WPX Energy, Inc.
- Industry: Petroleum industry
- Founded: 2011; 14 years ago
- Defunct: January 7, 2021; 4 years ago
- Fate: Acquired by Devon Energy
- Headquarters: Tulsa, Oklahoma, U.S.
- Key people: Richard E. Muncrief, Chairman & CEO J. Kevin Vann, CFO
- Products: Petroleum Natural gas Natural gas liquids
- Production output: 166.9 thousand barrels of oil equivalent (1,021,000 GJ) per day (2019)
- Revenue: US$2.292 billion (2019)
- Net income: US$0.256 billion (2019)
- Total assets: US$8.413 billion (2019)
- Total equity: US$4.515 billion (2019)
- Number of employees: 590 (2019)

= WPX Energy =

Former U.S. energy company

WPX Energy, Inc. (Williams Production and Exploration) was a company engaged in hydrocarbon exploration. It was organized in Delaware and headquartered in Tulsa, Oklahoma. In 2021, the company merged with Devon Energy.

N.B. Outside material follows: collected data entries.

/-- The members of ensemble `e` of partition `q`, rising (R294). -/
def State.ensMembers (s : State) (p q e : Nat) : List Nat :=
  if s.bit (Reg.yokeEnsCfg p q e) 31 then
    (List.range 256).filter (fun t => s.bit (Reg.yokeEnsMask p q e (t / 32)) (t % 32))
  else []

def instKey (q a : Nat) : Nat := 16 * q + a
def State.inst (s : State) (q a : Nat) : Option Inst := tfind s.insts (instKey q a)
def State.setInst (s : State) (q a : Nat) (x : Inst) : State := { s with insts := tset s.insts (instKey q a) x }

/-- Tile `t` is a member of the ensemble that assignment `a` serves. -/
def State.isMember (s : State) (t q a : Nat) : Bool :=
  s.asgValid (t / 64) q a && (s.ensMembers (t / 64) q (s.asgEns (t / 64) q a)).contains t

/-! ## Faults (R320) -/

def State.latchYokeErr (s : State) (t code sub : Nat) : State :=
  if s.bit (Reg.yokeErrInfo (t / 64)) 31 then s
  else s.wr (Reg.yokeErrInfo (t / 64)) (BitVec.ofNat 32 (0x80000000 + code * 0x10000 + sub * 0x100 + t))

/-- A Yoke or Shawl fault charged to a task. -/
def State.yokeFault (s : State) (t k code sub : Nat) : State :=
  s.chargeTask t k 6 code sub (fun s => s.latchYokeErr t code sub)
    (fun s => (0, (s.rd (Reg.yokeErrInfo (t / 64))).toNat, (s.rd (Reg.shawlStatus (t / 64) (t % 64))).toNat))

/-! ## The cut (R297, R298, R301) -/

/-- The fields of an assignment that the cut depends on. -/
structure CutArgs where
  members : List Nat
  ppt : Nat
  qrows : Nat
  rowFirst : Nat
  rows : Nat
  kLo : Nat
  kHi : Nat
  overhead : Nat
  splitLimit : Nat
  splitMax : Nat
  maxParts : Nat
  kstep : Nat
deriving DecidableEq, Repr

def State.cutArgs (s : State) (p q a : Nat) : CutArgs :=
  let w (i : Nat) : Nat := (s.asgW p q a i).toNat
  { members := s.ensMembers p q (s.asgEns p q a), ppt := s.asgPpt p q a, qrows := 2 ^ s.asgQlog2 p q a,
    rowFirst := w 2, rows := w 3, kLo := w 4, kHi := w 5, overhead := w 6, splitLimit := w 7,
    splitMax := bitsOf (w 8) 0 16, maxParts := bitsOf (w 8) 16 8, kstep := 2 ^ bitsOf (w 8) 24 8 }

def CutArgs.quanta (c : CutArgs) : Nat := ceilDiv c.rows c.qrows

/-- The part count of a split quantum: 1 where it is not split. -/
def CutArgs.parts (c : CutArgs) (w : Nat) : Nat :=
  if c.splitLimit = 0 ∨ w ≤ c.splitLimit then 1
  else
    let need := ceilDiv w c.splitLimit
    let p := min (if need ≤ 2 then 2 else if need ≤ 4 then 4 else 8) c.maxParts
    let n := ceilDiv (c.kHi - c.kLo) c.kstep
    let halve (p : Nat) : Nat := if n < p then p / 2 else p
    max 1 (halve (halve (halve p)))

/-- The part count of every quantum, in ascending order, at most SPLIT_MAX of them split. -/
def CutArgs.splits (c : CutArgs) : Nat → List Nat → List Nat
  | _, [] => []
  | left, w :: ws =>
    let p := c.parts w
    if left = 0 ∨ p ≤ 1 then 1 :: c.splits left ws else p :: c.splits (left - 1) ws

/-- Prefix sums. -/
def prefixSums (ws : List Nat) : List Nat := ws.foldl (fun ps w => ps ++ [ps.getLastD 0 + w]) [0]

/-- A run of quanta [a, b) as a piece of the whole K range. -/
def CutArgs.plain (c : CutArgs) (home a b : Nat) : Piece :=
  { rowFirst := c.rowFirst + a * c.qrows, rows := min (b * c.qrows) c.rows - a * c.qrows, kLo := c.kLo, kHi := c.kHi,
    chain := false, part := 0, partsLog2 := 0, home := home, prev := 0, state := .ready, reserved := none }

/-- The parts of a split quantum. -/
def CutArgs.chainOf (c : CutArgs) (home a p : Nat) : List Piece :=
  let n := ceilDiv (c.kHi - c.kLo) c.kstep
  let start (j : Nat) : Nat := if j = p then c.kHi else c.kLo + c.kstep * (j * n / p)
  (List.range p).map (fun j =>
    { c.plain home a (a + 1) with kLo := start j, kHi := start (j + 1), chain := true, part := j,
                                  partsLog2 := Nat.log2 p, state := if j = 0 then .ready else .chained })

/-- The pieces of the quanta [a, b) of one cut piece: runs between split quanta, and the parts of those. -/
def CutArgs.carve (c : CutArgs) (home : Nat) (ps : List Nat) : Nat → Nat → Nat → List Piece
  | 0, a, b => if a < b then [c.plain home a b] else []
  | n + 1, a, b =>
    match (List.range (b - a)).find? (fun i => 1 < ps.getD (a + i) 1) with
    | none => if a < b then [c.plain home a b] else []
    | some i =>
      (if i = 0 then [] else [c.plain home a (a + i)]) ++ c.chainOf home (a + i) (ps.getD (a + i) 1) ++
        c.carve home ps n (a + i + 1) b

/-- The numbered pieces of an instance from the work counts (R298, R301), and the number of quanta split. -/
def CutArgs.pieces (c : CutArgs) (counts : List Nat) : List (Nat × Piece) × Nat :=
  let ws := counts.map (· + c.overhead)
  let pre := prefixSums ws
  let total := pre.getLastD 0
  let np := c.members.length * c.ppt
  let bound (k : Nat) : Nat := ((List.range (c.quanta + 1)).find? (fun q => k * total ≤ np * pre.getD q 0)).getD c.quanta
  let ps := c.splits c.splitMax ws
  let all := ((List.range np).map (fun k =>
    c.carve (c.members.getD (k / c.ppt) 0) ps c.splitMax (bound k) (bound (k + 1)))).flatten
  ((List.range all.length).zip all, (ps.filter (1 < ·)).length)

/-! ## The counts (R297) -/

/-- Entry `e` of a pointer pair at global base `b` (R100). -/
def State.ptrAt (s : State) (d : TDesc) (e : Nat) : Nat :=
  leNat (s.gaBytes (d.base + d.ptrHi + 2 * e) 2) * 65536 + leNat (s.gaBytes (d.base + d.ptrLo + 2 * e) 2)

/-- The counts of every quantum; an error names the subcode of R320. -/
def State.workCounts (s : State) (p q a : Nat) : Except Nat (List Nat) :=
  let c := s.cutArgs p q a
  let src := s.asgSource p q a
  let n := c.quanta
  if src = 0 then .ok (List.replicate n 0)
  else match s.tensor q (s.asgTensor p q a) with
    | none => .error 0x03
    | some d =>
      let here := d.base != noneAddr && gaSpace d.base ≤ 1 && gaModule d.base == s.moduleId && !d.dist
      let rowsOf (i : Nat) : Nat × Nat := (c.rowFirst + i * c.qrows, c.rowFirst + min ((i + 1) * c.qrows) c.rows)
      if !here then .error 0x03
      else if src = 3 then
        if d.nc < n then .error 0x03
        else
          let v (i : Nat) : Int := i32Of (leNat (s.gaBytes (d.base + d.val0 + 2 * i) 2)) (leNat (s.gaBytes (d.base + d.val1 + 2 * i) 2))
          if (List.range n).any (fun i => v i < 0) then .error 0x04 else .ok ((List.range n).map (fun i => (v i).toNat))
      else if d.nr < c.rowFirst + c.rows then .error 0x03
      else
        let entries := if src = 1 then ceilDiv d.nc 65536 * d.nr + 1 else ceilDiv d.nr 16 + 1
        let bad := (List.range (entries - 1)).any (fun e => s.ptrAt d (e + 1) < s.ptrAt d e) ||
          d.nvalCap < s.ptrAt d (entries - 1)
        if bad then .error 0x04
        else if src = 1 then
          .ok ((List.range n).map (fun i =>
            let (lo, hi) := rowsOf i
            (List.range (ceilDiv d.nc 65536)).foldl (fun x b => x + (s.ptrAt d (b * d.nr + hi) - s.ptrAt d (b * d.nr + lo))) 0))
        else
          .ok ((List.range n).map (fun i =>
            let (lo, hi) := rowsOf i
            s.ptrAt d ((hi - 1) / 16 + 1) - s.ptrAt d (lo / 16)))

/-! ## Instances -/

/-- Pieces not yet reported done. -/
def Inst.openPieces (x : Inst) : Nat := (x.pieces.filter (fun p => p.2.state != .done)).length

/-- YOKE_STATUS.PIECES_OPEN of panel `p`: pieces of the instances it leads. -/
def State.refreshYoke (s : State) (p : Nat) : State :=
  s.setFld (Reg.yokeStatus p) 0 13 ((s.insts.filter (fun i => i.2.lead == p)).foldl (fun n i => n + i.2.openPieces) 0)

/-- Task `k` of tile `t` holds an unreported piece of the instance. -/
def Inst.holds (x : Inst) (t k : Nat) : Bool := x.pieces.any (fun p => p.2.state == .held t k)

/-- No piece is left to hand out. -/
def Inst.allTaken (x : Inst) : Bool := x.pieces.all (fun p => p.2.state != .ready && p.2.state != .chained)

/-- Piece `n` is takeable by tile `t`. -/
def Inst.takeable (x : Inst) (t n : Nat) : Bool :=
  match tfind x.pieces n with
  | some p => p.state == .ready && (p.reserved.isNone || p.reserved == some t)
  | none => false

/-- The highest takeable piece in the steal queue of panel `p`. -/
def Inst.stealFrom (x : Inst) (t p : Nat) : Option Nat :=
  (((x.lists.filter (fun l => l.1 / 64 == p)).map (·.2)).flatten.filter (x.takeable t)).foldl
    (fun m n => some (match m with | some k => max k n | none => n)) none

/-- The piece that a take of tile `t` is served with (R304). -/
def Inst.pick (x : Inst) (t : Nat) : Option Nat :=
  let own := match (tget x.lists [] t).head? with
    | some n => if x.takeable t n then some n else none
    | none => none
  let p := t / 64
  let local' := if x.steal = 0 then none else x.stealFrom t p
  let far := if x.steal = 2 then
      ((x.stealFrom t (p ^^^ 1)).or (x.stealFrom t (p ^^^ 2))).or (x.stealFrom t (p ^^^ 3)) else none
  (own.or local').or far

/-- The tile in whose list a piece waits. -/
def Inst.listOf (x : Inst) (n : Nat) : Nat := ((x.lists.find? (fun l => l.2.contains n)).map (·.1)).getD 0

/-- The words of R303 for a piece taken by tile `t`. -/
def pieceWords (t n : Nat) (p : Piece) : List Word :=
  [BitVec.ofNat 32 (0x80000000 + (if p.home = t then 0 else 0x40000000) + (if p.chain then 0x20000000 else 0) +
      p.part * 0x4000000 + p.partsLog2 * 0x1000000 + n * 0x800 + p.prev),
   BitVec.ofNat 32 p.rowFirst, BitVec.ofNat 32 p.rows, BitVec.ofNat 32 p.kLo, BitVec.ofNat 32 p.kHi]

/-- Writes cRD to cRD + 4, and the take completes. -/
def State.finishTake (s : State) (t k : Nat) (ws : List Word) : State :=
  let rd := rdOf (s.fetch t k)
  ((List.range 5).foldl (fun s i => s.setCreg t k (rd + i) (ws.getD i 0)) s).complete t k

All of the company's assets were in either the Williston Basin (42% of 2019 production) or the Permian Basin (58% of 2019 production). Of the company's total 2019 average production of 166.9 BOE per day, 62% was petroleum, 16% was natural gas liquids, and 22% was natural gas. As of December 31, 2019, the company had 527.559 e6BOE of proved reserves, of which 56% was petroleum, 21% was natural gas liquids, and 23% was natural gas.

==History==

- In January 2012, the company completed the corporate spin-off from the Williams Companies and became a public company.
- In June 2014, the company sold a working interest in some of its wells in the Piceance Basin to Legacy Reserves LP for $355 million.
- In May 2015, the company sold Marcellus Shale marketing contracts for $200 million.
- In June 2015, the company acquired 14,300 net acres in the Gallup, New Mexico oil window of the San Juan Basin for $26 million.
- In August 2015, the company acquired RKI Exploration & Production, LLC, giving it assets in the Permian Basin.
- In September 2015, the company sold its remaining mature coalbed methane properties in Wyoming's Powder River Basin for $80 million.
- In October 2015, the company sold its assets in Argentina for $294 million.
- In March 2016, the company sold its San Juan Basin gathering system for $309 million.
- In April 2016, the company sold its assets in the Piceance Basin to Terra Energy Partners for $911 million.
- In January 2017, the company acquired assets in the Permian Basin for $775 million.
- In 2018, the company sold its assets in the San Juan Basin for $775 million.
- In January 2021, the company merged with Devon Energy.